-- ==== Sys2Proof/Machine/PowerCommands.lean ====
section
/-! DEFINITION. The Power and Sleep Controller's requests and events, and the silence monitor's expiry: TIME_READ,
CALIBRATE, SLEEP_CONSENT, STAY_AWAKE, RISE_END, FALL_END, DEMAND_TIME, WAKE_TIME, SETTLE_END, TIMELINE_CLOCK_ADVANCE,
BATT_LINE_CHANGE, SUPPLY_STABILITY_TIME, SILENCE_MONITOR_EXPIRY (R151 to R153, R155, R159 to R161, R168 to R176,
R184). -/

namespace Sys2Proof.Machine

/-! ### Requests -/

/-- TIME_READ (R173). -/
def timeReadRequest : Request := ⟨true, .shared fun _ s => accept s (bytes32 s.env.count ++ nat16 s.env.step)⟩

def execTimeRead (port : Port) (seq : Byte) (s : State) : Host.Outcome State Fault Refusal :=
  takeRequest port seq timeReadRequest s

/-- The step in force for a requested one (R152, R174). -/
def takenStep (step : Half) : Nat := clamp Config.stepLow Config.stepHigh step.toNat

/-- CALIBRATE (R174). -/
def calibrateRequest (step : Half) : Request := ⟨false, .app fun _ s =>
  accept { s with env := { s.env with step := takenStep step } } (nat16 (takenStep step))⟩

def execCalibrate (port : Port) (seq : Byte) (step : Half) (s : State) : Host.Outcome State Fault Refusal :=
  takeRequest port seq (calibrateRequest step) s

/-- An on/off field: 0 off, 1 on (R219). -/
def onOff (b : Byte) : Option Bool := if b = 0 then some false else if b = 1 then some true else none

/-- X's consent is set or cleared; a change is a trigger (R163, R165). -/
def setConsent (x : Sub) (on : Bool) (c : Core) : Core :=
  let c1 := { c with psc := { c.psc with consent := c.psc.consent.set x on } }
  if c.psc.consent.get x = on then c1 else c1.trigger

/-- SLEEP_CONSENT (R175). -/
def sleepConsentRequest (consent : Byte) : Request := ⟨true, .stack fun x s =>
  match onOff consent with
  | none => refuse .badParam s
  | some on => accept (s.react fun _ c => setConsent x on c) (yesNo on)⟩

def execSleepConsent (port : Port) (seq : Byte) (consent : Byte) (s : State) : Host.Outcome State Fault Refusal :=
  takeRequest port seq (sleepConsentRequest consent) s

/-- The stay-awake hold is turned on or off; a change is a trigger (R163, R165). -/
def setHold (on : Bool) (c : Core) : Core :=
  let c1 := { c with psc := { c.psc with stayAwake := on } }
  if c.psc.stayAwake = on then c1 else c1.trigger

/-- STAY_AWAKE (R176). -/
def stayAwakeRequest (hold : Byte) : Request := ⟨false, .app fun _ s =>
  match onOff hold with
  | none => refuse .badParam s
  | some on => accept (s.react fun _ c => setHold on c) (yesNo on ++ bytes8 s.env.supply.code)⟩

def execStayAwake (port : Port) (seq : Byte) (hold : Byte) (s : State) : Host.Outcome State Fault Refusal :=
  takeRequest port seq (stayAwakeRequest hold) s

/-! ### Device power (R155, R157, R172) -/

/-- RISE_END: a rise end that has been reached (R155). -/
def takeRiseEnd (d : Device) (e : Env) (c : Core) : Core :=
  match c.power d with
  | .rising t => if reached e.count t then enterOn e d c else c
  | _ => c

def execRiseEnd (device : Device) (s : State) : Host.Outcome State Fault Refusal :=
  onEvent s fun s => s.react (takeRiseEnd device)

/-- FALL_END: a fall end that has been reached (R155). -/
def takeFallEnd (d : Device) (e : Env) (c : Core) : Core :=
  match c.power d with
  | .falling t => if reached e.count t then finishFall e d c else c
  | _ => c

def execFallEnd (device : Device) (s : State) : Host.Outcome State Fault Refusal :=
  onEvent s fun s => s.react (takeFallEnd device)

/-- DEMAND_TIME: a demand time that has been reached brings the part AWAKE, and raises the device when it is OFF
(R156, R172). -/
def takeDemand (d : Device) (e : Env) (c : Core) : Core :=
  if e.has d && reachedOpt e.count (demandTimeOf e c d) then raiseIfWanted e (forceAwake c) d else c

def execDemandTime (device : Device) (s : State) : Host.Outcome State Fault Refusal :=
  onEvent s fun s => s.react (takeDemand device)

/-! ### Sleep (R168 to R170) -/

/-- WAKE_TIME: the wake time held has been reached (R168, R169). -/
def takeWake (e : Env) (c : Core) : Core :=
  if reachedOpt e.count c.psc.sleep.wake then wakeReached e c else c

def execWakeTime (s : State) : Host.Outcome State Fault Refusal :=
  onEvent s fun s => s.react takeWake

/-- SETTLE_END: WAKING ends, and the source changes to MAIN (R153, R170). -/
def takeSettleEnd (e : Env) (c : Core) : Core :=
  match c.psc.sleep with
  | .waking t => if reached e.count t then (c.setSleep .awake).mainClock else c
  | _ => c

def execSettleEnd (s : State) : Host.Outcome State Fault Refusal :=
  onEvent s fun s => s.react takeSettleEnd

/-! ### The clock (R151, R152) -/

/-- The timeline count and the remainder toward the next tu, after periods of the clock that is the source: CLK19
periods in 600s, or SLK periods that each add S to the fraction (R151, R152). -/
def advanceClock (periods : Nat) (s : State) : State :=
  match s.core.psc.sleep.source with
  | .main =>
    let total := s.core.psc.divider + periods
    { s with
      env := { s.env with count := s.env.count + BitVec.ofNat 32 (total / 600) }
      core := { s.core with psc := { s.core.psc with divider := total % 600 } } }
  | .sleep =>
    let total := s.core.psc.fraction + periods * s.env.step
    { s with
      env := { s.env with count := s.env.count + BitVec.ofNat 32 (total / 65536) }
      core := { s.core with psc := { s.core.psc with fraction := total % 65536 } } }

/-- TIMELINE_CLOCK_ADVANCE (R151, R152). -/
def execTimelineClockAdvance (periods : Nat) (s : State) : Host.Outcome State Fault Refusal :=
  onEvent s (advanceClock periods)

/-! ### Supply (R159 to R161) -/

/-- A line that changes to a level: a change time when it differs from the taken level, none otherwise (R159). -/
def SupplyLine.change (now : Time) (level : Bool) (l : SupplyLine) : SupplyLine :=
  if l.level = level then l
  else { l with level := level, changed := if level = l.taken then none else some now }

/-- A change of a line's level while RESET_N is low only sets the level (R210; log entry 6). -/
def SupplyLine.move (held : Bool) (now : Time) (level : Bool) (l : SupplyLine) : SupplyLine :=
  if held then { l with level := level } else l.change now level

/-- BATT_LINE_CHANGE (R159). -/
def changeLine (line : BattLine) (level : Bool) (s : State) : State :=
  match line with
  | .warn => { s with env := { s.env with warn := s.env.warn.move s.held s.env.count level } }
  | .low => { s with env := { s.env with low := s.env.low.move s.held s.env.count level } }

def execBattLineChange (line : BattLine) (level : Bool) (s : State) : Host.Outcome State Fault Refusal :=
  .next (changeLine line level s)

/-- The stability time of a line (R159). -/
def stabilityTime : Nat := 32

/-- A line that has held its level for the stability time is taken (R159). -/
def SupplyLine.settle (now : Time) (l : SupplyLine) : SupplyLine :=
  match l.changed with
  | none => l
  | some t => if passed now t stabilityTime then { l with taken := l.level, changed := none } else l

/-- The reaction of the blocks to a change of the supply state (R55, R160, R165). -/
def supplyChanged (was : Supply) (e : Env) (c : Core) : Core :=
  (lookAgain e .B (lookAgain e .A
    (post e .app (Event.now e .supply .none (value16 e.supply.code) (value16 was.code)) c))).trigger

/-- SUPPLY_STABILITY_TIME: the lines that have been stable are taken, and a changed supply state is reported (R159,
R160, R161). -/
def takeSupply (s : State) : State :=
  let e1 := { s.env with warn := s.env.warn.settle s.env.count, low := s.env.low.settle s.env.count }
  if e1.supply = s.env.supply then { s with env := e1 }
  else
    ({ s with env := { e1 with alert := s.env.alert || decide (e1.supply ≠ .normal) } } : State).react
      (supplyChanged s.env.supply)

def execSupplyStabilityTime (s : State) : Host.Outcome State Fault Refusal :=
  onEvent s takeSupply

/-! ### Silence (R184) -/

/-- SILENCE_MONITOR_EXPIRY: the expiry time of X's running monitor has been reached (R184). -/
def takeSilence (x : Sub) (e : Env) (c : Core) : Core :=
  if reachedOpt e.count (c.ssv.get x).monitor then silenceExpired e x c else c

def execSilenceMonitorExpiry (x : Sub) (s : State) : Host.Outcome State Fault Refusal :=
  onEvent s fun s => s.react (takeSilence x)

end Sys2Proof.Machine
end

::::

From the material above, copy every line where the word "takeRiseEnd" is found.

▸ Result of this task
def takeRiseEnd (d : Device) (e : Env) (c : Core) : Core :=
  onEvent s fun s => s.react (takeRiseEnd device)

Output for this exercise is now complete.